- _PROBLEM STATEMENT_: The lines to copy are those with "replicate" in them. Pull each one from the entries below.

[Collected data]
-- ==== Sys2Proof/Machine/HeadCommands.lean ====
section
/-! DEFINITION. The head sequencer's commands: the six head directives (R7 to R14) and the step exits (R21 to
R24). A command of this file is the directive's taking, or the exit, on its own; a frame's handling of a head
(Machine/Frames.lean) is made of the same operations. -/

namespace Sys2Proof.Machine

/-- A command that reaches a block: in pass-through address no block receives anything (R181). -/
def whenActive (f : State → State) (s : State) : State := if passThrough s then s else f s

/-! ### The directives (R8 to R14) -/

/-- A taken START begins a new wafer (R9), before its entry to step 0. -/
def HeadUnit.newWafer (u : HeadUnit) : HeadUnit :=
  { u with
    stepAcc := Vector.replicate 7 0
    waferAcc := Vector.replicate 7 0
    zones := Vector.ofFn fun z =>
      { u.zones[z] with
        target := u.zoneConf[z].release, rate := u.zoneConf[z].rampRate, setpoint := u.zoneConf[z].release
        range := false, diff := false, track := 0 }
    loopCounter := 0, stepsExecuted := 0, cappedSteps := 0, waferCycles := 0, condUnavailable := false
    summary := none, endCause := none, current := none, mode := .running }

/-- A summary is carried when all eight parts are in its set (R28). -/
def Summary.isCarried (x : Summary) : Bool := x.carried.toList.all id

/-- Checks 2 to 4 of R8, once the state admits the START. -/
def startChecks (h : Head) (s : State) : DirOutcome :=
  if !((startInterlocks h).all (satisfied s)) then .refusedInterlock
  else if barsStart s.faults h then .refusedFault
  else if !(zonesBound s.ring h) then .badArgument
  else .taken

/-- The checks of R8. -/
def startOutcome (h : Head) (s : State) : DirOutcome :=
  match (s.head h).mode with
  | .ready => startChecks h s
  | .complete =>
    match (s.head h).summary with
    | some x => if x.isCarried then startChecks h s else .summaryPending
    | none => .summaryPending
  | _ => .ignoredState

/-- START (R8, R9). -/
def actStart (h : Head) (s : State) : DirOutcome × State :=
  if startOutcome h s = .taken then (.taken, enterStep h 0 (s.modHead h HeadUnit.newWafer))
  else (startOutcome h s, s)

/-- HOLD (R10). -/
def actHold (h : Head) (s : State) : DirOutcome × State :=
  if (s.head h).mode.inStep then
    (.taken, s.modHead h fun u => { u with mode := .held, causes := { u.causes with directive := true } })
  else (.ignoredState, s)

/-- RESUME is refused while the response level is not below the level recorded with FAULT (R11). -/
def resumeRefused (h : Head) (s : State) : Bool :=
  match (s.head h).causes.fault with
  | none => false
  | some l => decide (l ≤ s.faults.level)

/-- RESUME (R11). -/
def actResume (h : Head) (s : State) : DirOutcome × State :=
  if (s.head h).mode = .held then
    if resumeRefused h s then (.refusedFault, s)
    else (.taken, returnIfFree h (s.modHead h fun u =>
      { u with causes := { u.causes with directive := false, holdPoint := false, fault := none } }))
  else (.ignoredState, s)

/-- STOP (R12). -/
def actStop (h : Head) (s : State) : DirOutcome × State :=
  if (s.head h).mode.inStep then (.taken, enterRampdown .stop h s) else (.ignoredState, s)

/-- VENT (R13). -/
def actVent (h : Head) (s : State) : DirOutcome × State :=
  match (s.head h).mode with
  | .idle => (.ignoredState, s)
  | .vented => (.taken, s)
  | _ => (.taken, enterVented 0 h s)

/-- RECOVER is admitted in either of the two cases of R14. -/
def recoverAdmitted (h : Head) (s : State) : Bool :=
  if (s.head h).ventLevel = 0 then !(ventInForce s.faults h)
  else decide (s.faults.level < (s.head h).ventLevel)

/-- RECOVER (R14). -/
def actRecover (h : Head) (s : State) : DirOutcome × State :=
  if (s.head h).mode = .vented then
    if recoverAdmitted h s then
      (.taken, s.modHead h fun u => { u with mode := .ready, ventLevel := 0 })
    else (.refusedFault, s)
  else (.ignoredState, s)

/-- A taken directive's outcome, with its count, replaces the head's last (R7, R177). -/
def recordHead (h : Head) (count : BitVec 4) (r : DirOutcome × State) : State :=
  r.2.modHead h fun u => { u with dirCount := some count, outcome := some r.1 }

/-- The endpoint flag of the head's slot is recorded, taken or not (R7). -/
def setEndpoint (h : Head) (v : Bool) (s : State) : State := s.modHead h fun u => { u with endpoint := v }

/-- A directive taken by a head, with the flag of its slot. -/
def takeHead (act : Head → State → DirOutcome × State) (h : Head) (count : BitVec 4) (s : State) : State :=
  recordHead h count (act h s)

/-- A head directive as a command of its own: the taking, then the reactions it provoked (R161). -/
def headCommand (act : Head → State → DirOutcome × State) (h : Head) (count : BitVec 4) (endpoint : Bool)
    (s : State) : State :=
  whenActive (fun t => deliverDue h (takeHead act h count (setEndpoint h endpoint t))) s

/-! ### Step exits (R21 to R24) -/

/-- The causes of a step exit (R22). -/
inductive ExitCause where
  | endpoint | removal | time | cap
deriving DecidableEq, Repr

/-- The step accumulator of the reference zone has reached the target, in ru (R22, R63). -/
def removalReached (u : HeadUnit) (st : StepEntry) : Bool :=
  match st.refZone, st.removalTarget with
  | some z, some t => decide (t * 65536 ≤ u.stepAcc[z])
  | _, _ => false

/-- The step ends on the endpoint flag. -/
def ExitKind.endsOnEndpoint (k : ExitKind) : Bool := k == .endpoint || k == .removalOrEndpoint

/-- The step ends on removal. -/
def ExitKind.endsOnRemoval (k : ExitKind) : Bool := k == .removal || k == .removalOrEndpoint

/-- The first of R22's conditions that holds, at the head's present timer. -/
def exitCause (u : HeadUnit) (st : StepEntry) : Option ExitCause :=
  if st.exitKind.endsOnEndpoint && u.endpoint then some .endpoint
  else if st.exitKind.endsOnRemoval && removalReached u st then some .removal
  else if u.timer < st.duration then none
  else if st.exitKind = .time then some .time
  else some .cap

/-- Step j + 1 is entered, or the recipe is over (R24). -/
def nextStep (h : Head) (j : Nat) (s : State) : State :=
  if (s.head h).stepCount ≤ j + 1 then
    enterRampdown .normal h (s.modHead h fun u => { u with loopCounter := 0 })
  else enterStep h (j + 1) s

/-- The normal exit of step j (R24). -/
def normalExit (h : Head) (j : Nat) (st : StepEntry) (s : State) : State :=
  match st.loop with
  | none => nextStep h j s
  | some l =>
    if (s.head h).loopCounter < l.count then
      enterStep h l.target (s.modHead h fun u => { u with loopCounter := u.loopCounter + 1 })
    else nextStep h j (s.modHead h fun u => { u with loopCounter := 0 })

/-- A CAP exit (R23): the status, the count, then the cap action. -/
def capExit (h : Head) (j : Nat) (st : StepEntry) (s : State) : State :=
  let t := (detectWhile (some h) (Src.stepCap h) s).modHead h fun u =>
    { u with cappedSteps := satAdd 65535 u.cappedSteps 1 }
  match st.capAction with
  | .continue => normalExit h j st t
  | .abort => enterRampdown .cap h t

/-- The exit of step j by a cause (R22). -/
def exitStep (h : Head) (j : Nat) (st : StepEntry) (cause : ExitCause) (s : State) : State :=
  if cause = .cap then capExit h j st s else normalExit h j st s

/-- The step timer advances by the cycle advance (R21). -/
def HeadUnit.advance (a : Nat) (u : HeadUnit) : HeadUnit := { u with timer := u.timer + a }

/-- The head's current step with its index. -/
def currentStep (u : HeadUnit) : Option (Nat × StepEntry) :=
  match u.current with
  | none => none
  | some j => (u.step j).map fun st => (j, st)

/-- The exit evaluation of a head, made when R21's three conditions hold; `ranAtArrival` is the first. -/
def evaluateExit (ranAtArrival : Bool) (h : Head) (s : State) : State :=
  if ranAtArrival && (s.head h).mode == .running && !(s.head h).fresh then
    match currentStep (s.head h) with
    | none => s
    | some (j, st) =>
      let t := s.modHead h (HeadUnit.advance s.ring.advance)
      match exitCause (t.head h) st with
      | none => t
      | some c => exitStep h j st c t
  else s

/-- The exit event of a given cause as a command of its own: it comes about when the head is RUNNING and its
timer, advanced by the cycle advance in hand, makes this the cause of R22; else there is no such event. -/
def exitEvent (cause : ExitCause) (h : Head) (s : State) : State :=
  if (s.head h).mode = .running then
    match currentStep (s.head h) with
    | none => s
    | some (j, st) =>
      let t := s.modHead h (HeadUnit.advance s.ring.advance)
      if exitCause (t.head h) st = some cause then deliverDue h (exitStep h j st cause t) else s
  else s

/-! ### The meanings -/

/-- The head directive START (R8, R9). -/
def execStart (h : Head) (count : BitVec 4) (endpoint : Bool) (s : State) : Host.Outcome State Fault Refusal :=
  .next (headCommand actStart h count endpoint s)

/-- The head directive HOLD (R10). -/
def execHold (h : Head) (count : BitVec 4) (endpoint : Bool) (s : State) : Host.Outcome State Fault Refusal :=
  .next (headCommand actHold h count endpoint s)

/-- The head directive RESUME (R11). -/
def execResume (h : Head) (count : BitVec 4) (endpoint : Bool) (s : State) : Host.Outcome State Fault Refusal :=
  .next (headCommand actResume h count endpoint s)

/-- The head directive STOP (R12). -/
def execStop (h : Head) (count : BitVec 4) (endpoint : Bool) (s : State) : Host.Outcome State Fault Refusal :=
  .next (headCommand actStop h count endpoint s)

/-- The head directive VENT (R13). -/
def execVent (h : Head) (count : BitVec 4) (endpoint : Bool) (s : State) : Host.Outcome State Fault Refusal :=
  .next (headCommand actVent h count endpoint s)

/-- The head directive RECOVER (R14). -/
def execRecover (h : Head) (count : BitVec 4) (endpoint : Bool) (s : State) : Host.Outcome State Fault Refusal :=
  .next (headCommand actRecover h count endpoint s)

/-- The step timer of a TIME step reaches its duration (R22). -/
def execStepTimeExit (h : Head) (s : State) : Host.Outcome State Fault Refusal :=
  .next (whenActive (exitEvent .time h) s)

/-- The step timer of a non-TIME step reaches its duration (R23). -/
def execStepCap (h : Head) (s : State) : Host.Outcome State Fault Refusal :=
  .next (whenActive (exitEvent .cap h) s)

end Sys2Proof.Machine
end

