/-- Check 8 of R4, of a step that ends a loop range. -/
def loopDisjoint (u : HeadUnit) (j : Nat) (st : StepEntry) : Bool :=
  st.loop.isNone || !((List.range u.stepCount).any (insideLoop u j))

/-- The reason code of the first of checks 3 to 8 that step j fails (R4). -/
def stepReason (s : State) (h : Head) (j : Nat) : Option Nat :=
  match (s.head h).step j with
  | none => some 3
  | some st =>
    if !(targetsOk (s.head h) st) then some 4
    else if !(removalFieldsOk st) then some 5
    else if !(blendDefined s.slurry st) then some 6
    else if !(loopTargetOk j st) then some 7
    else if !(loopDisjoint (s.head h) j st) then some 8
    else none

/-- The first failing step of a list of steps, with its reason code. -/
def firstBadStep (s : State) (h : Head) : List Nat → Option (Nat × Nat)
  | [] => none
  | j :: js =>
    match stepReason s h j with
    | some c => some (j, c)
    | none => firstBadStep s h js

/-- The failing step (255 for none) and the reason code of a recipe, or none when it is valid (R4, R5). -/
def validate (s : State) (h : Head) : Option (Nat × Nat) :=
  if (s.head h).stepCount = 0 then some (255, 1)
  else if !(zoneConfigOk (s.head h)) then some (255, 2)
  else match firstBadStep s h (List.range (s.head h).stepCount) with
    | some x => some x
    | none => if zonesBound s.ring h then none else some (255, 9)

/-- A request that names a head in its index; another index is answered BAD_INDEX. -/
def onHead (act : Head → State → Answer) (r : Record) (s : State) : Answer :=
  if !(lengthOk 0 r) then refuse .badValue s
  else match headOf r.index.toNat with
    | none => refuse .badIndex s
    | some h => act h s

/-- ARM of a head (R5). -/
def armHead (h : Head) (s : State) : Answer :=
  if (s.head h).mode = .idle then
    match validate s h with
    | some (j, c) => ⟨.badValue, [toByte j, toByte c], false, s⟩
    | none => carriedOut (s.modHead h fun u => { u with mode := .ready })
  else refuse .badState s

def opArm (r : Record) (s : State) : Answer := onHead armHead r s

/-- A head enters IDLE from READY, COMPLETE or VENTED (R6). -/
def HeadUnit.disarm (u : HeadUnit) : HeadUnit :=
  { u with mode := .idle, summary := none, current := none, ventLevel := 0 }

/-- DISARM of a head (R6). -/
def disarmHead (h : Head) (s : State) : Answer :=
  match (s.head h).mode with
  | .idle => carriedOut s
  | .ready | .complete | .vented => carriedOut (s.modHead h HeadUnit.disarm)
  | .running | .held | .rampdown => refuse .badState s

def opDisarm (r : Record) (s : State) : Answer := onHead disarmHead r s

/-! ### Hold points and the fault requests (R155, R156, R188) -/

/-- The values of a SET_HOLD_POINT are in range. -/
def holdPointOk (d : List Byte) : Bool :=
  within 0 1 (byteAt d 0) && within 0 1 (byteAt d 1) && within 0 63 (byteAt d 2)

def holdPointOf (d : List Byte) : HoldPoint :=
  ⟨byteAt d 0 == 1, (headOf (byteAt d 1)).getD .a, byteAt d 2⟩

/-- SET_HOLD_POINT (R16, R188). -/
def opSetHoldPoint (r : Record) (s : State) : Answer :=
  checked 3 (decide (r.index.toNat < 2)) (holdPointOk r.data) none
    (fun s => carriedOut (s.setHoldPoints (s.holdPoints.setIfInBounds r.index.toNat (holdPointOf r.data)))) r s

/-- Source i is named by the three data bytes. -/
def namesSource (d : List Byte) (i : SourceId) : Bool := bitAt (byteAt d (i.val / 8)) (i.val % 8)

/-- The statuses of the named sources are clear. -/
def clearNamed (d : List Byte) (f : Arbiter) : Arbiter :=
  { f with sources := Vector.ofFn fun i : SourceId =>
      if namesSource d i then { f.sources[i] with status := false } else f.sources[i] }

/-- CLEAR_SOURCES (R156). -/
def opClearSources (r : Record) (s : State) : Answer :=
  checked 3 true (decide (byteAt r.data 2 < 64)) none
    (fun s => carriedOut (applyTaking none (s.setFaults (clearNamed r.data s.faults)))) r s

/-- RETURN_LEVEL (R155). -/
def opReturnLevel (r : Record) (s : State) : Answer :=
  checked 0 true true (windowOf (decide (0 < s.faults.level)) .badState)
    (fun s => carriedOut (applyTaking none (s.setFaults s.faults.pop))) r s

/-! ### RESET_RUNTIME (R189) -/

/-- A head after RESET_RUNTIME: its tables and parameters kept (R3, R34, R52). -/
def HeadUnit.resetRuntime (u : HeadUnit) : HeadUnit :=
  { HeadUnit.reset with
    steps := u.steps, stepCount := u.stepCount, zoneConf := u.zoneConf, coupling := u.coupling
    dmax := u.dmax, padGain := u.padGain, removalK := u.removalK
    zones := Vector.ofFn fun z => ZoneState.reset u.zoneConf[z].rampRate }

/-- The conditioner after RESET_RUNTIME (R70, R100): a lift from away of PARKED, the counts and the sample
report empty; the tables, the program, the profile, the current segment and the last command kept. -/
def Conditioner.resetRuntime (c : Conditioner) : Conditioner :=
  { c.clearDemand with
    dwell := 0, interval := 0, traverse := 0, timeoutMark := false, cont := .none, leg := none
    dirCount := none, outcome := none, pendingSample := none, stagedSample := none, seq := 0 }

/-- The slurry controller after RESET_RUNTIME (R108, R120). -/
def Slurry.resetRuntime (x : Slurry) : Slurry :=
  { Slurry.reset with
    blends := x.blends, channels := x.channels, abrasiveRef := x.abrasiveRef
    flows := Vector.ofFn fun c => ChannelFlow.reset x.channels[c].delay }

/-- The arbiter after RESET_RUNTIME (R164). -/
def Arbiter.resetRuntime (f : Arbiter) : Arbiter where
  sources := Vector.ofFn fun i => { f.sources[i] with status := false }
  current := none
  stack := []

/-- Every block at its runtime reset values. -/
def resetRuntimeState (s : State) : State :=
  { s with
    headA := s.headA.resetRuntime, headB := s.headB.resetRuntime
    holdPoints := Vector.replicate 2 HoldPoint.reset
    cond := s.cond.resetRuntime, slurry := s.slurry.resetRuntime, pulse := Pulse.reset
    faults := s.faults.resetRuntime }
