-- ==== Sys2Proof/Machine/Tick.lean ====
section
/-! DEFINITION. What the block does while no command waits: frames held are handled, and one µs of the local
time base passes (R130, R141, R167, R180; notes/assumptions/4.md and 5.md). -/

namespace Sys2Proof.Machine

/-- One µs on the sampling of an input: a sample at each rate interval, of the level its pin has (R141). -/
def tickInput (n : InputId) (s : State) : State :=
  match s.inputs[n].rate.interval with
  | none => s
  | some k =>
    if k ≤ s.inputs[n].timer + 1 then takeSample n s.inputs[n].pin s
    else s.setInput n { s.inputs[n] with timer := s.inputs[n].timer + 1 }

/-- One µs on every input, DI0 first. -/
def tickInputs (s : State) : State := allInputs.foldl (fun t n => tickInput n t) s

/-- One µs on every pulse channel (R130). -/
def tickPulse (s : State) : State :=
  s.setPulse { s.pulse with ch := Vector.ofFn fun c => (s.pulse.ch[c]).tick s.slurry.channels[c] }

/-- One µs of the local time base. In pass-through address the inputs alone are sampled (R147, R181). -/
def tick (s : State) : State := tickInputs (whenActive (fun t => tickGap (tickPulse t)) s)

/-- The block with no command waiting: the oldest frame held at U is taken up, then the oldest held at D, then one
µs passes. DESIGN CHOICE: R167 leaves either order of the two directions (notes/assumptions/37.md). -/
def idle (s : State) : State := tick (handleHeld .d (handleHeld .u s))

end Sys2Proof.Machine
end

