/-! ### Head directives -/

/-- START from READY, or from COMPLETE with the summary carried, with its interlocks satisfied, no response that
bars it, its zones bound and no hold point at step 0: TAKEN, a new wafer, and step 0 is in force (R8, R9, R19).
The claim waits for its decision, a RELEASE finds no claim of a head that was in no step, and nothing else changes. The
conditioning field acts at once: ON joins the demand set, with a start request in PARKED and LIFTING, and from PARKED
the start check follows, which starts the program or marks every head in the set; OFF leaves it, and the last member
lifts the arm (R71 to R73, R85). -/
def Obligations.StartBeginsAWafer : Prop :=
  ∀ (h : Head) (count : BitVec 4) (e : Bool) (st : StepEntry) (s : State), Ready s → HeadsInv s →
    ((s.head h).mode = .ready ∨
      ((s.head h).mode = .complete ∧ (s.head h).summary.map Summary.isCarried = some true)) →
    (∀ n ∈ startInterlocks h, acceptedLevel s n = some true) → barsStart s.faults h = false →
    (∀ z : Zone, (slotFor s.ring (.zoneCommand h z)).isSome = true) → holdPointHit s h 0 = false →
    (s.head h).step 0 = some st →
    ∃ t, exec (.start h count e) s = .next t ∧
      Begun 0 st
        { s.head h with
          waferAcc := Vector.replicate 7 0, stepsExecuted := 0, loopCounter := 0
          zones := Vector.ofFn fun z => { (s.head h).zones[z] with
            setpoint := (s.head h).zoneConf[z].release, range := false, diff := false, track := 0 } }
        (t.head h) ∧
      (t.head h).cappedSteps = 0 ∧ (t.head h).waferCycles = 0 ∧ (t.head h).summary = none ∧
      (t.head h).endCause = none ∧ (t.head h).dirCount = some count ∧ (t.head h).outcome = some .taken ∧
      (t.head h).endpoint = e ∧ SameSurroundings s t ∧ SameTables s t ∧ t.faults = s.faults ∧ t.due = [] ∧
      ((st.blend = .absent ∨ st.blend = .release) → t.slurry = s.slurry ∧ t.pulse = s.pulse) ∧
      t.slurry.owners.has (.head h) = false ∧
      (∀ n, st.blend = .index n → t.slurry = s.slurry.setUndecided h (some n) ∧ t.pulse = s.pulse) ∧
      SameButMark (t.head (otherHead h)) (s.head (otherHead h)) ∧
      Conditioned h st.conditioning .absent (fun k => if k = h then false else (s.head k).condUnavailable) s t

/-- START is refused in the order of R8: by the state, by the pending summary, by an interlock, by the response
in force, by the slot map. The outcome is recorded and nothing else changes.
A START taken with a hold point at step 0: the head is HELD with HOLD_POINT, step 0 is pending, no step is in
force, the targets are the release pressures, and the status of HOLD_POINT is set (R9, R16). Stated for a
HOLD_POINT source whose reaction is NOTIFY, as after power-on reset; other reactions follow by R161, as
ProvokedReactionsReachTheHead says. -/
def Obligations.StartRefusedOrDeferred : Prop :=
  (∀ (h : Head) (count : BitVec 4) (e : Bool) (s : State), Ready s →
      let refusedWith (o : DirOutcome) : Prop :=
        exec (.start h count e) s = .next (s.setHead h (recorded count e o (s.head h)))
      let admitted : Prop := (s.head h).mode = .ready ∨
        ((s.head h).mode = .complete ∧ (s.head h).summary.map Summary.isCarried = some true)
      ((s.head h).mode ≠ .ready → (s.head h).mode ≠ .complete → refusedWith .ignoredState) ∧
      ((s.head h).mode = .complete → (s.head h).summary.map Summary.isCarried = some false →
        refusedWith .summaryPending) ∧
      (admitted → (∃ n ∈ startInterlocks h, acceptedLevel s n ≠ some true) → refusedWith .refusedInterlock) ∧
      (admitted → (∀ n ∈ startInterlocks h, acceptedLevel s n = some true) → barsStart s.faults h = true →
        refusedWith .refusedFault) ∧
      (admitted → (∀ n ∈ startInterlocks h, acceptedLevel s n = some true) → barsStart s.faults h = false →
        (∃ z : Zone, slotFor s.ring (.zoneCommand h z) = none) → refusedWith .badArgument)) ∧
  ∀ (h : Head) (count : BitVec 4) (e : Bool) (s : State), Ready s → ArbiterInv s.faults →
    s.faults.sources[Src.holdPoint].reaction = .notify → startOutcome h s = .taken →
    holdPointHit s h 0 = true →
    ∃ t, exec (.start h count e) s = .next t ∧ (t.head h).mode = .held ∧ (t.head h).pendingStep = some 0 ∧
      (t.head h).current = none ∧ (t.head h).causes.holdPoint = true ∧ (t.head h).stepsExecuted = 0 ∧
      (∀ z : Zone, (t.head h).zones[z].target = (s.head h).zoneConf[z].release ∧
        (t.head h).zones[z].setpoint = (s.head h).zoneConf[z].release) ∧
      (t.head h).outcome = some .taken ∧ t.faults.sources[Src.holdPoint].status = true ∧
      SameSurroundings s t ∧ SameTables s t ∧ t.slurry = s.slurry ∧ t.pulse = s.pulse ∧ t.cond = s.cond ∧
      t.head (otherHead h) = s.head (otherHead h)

- _RESPONSE TO THE EXERCISE_:
    stepAcc := Vector.replicate 7 0
    waferAcc := Vector.replicate 7 0
    holdPoints := Vector.replicate 2 HoldPoint.reset
          waferAcc := Vector.replicate 7 0, stepsExecuted := 0, loopCounter := 0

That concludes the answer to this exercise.